__Data shown__.
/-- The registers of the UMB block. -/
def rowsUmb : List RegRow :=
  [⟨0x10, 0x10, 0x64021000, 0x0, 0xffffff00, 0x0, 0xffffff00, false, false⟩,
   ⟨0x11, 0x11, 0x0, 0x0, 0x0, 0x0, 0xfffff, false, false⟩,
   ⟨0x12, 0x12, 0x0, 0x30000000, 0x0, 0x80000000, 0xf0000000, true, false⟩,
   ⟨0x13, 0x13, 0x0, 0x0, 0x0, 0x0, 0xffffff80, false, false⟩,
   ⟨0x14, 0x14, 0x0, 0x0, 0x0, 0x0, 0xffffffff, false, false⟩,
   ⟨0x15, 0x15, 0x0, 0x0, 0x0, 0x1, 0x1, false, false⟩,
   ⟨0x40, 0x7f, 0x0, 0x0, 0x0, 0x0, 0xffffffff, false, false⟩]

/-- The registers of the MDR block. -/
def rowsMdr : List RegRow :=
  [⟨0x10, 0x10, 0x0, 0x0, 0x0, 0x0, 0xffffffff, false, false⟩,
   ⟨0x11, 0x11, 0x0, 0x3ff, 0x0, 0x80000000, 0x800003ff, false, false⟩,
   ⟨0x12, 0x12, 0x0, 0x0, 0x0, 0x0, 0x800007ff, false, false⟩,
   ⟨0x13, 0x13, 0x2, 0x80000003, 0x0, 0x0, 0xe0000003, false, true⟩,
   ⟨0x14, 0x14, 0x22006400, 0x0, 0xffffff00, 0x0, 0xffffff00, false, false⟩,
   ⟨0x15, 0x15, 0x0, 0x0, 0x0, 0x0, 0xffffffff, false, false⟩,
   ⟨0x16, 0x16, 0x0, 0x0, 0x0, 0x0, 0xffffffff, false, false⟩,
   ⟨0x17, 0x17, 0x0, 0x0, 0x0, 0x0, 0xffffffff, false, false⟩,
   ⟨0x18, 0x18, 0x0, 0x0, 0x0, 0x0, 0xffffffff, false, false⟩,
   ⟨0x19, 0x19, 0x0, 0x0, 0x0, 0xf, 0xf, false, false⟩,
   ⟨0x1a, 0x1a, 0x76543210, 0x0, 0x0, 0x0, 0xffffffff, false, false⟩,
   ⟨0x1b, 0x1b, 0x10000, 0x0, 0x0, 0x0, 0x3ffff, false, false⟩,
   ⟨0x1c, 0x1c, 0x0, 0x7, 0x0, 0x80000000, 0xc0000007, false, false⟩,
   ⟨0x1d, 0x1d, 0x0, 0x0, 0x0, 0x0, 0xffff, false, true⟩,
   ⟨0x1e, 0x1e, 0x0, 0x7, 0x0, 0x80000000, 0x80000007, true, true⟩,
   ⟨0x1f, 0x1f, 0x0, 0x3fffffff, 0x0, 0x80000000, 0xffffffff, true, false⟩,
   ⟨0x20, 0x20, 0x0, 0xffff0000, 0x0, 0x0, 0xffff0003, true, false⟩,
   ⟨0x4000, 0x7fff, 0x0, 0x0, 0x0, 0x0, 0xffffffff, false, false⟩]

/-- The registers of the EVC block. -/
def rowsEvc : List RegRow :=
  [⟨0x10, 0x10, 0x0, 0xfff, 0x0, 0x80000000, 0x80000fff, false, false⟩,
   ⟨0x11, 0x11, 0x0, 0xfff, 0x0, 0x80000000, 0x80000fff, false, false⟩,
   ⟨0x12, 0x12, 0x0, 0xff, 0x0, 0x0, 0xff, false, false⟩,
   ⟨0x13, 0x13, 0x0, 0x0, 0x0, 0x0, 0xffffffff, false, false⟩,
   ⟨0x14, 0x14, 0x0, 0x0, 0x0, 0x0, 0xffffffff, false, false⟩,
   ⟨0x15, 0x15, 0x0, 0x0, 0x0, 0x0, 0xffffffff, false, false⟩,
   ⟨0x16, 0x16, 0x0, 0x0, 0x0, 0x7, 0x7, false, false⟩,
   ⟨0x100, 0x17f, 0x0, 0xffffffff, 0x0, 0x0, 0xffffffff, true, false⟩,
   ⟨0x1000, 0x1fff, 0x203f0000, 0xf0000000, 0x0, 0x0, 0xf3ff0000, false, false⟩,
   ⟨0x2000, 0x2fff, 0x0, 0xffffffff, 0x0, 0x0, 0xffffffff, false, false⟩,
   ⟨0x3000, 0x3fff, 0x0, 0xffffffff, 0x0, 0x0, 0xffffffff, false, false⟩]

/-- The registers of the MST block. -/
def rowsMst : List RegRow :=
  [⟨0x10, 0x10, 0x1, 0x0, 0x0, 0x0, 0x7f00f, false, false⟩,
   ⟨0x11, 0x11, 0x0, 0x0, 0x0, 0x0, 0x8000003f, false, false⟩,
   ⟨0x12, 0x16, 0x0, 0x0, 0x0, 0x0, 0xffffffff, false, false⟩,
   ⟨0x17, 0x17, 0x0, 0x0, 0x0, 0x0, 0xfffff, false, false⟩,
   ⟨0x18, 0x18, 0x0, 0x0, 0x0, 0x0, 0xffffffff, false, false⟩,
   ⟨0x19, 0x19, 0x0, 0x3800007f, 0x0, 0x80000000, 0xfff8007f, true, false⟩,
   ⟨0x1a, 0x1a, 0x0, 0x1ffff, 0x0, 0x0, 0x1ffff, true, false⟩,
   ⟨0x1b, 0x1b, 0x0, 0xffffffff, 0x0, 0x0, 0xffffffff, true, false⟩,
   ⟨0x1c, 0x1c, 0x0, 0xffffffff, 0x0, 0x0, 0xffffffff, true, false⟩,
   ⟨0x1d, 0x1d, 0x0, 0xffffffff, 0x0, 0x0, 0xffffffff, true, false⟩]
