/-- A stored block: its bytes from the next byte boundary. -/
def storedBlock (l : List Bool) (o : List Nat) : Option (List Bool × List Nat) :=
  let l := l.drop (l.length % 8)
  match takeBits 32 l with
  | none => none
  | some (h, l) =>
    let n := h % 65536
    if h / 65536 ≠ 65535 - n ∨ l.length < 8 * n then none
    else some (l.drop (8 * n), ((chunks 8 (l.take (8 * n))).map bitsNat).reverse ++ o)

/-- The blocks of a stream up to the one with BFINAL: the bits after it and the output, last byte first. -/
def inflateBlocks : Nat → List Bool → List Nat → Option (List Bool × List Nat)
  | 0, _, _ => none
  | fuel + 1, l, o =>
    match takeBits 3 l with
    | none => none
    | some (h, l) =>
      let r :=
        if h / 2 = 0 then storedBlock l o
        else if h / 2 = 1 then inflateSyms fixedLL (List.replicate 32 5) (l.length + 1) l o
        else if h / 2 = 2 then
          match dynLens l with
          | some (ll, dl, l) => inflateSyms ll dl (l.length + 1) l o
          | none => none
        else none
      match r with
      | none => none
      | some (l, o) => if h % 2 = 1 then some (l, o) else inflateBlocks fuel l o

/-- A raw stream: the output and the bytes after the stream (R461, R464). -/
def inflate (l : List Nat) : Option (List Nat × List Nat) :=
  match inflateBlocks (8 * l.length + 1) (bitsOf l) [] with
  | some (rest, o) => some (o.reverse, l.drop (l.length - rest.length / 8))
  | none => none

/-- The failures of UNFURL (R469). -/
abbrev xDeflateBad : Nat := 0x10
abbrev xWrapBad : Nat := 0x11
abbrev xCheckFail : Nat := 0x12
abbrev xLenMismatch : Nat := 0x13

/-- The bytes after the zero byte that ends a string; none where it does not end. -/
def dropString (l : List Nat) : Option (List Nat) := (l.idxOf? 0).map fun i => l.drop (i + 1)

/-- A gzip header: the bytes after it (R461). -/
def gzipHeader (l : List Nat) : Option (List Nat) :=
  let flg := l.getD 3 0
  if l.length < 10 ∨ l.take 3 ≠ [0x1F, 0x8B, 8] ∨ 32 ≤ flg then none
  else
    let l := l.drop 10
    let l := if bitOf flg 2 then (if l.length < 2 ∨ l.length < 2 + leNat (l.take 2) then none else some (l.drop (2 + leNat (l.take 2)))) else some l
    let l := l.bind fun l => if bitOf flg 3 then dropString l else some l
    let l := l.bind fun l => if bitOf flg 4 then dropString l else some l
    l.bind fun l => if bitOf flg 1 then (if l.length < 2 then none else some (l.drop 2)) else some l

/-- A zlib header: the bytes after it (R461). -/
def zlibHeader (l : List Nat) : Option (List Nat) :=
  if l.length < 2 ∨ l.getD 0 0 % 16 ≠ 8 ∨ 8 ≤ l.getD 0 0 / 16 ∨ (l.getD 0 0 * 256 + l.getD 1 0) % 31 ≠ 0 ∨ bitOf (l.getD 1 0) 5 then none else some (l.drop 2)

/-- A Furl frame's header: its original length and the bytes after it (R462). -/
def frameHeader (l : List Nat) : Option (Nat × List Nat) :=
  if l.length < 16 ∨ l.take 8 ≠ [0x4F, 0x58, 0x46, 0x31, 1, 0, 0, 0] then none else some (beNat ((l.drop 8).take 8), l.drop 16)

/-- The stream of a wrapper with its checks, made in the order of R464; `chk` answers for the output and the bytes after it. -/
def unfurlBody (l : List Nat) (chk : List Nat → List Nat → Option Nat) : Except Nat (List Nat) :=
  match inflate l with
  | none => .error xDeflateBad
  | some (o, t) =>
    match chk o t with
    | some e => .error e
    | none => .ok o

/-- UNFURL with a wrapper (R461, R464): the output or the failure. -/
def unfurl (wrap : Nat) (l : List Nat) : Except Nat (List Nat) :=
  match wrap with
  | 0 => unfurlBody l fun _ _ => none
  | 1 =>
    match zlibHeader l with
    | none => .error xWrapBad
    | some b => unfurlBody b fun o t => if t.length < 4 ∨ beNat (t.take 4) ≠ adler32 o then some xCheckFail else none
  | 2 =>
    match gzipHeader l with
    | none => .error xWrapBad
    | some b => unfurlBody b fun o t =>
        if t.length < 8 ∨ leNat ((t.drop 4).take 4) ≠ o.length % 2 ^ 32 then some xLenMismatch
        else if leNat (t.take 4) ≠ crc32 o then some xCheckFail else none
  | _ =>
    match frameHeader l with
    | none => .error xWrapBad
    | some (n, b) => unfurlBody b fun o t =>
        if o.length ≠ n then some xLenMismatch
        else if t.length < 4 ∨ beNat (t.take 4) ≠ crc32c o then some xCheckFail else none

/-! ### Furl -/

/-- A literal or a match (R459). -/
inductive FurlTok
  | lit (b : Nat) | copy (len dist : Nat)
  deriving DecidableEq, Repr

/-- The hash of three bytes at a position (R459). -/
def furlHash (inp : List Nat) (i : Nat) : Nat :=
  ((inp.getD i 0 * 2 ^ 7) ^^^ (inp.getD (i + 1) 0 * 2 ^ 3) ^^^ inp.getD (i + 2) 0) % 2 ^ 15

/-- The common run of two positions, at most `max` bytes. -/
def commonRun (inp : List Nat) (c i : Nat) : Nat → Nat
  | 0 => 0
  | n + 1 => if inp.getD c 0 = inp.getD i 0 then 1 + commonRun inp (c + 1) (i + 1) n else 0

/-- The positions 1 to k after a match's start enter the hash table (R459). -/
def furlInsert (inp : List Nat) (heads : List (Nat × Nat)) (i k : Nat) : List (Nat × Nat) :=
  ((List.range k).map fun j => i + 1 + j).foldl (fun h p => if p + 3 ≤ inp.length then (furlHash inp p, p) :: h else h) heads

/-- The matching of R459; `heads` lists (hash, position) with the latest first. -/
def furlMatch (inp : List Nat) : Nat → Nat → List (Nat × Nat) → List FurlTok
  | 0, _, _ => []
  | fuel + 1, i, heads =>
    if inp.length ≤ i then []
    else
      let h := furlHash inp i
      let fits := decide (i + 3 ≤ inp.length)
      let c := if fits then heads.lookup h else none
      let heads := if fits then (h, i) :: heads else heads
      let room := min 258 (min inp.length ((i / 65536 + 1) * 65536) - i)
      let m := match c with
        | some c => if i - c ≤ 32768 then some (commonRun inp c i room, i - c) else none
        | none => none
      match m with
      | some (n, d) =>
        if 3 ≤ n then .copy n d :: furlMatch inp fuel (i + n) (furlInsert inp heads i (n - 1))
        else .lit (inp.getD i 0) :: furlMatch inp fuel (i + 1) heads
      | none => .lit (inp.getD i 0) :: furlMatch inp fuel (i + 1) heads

---

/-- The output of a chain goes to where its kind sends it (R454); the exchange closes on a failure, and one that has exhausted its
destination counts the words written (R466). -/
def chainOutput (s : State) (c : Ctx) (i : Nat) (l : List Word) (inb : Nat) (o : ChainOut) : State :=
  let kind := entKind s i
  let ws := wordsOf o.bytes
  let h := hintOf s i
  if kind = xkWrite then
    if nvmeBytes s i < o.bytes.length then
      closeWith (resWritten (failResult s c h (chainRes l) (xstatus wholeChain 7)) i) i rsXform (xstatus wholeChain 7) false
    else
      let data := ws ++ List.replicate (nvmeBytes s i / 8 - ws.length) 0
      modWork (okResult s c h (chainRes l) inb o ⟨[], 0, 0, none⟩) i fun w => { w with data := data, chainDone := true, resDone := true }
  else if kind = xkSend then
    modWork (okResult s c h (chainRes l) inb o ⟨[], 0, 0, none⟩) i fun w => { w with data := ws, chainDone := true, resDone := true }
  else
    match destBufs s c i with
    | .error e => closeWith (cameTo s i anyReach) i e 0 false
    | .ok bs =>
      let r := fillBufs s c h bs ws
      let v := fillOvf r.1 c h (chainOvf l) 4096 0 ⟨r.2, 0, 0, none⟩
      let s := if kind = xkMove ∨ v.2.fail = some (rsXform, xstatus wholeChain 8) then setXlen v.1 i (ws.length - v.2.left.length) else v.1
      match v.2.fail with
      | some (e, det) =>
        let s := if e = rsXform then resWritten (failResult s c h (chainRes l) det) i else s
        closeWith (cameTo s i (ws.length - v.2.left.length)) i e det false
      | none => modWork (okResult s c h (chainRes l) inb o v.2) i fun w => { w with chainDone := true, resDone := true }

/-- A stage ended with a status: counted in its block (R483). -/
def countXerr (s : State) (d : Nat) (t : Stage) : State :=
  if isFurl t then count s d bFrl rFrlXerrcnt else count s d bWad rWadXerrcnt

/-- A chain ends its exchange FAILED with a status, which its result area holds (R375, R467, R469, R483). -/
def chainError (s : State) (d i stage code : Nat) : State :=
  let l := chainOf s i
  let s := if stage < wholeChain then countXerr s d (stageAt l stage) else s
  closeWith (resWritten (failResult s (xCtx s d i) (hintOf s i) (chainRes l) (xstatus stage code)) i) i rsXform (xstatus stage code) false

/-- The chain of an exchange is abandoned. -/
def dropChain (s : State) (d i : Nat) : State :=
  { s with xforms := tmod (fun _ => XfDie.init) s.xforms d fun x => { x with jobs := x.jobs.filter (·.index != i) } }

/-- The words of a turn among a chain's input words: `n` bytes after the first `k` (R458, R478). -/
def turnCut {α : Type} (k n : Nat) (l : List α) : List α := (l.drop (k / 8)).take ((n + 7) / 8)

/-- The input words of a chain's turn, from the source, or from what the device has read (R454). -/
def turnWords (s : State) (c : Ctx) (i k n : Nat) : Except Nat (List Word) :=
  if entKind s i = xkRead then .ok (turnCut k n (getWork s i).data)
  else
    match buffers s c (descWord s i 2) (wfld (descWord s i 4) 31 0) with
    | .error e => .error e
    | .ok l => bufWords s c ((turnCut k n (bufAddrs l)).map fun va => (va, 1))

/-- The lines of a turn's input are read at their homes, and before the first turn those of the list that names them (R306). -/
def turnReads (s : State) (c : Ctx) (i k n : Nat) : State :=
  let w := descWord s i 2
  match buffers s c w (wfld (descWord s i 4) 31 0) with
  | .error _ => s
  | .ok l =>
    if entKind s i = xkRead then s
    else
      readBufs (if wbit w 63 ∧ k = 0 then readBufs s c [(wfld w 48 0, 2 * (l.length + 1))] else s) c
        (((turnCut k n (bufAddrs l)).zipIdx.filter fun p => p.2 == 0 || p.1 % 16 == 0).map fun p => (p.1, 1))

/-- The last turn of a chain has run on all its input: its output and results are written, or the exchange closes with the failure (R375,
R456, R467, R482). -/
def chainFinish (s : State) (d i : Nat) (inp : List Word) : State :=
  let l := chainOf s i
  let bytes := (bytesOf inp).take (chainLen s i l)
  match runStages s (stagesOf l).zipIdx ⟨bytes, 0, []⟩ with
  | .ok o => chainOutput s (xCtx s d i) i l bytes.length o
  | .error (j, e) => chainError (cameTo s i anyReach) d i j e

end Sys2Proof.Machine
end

__Problem statement__. Your answer should be the lines above that contain the word "xCtx", copied out.

__Completed exercise__.
  closeWith (resWritten (failResult s (xCtx s d i) (hintOf s i) (chainRes l) (xstatus stage code)) i) i rsXform (xstatus stage code) false
  | .ok o => chainOutput s (xCtx s d i) i l bytes.length o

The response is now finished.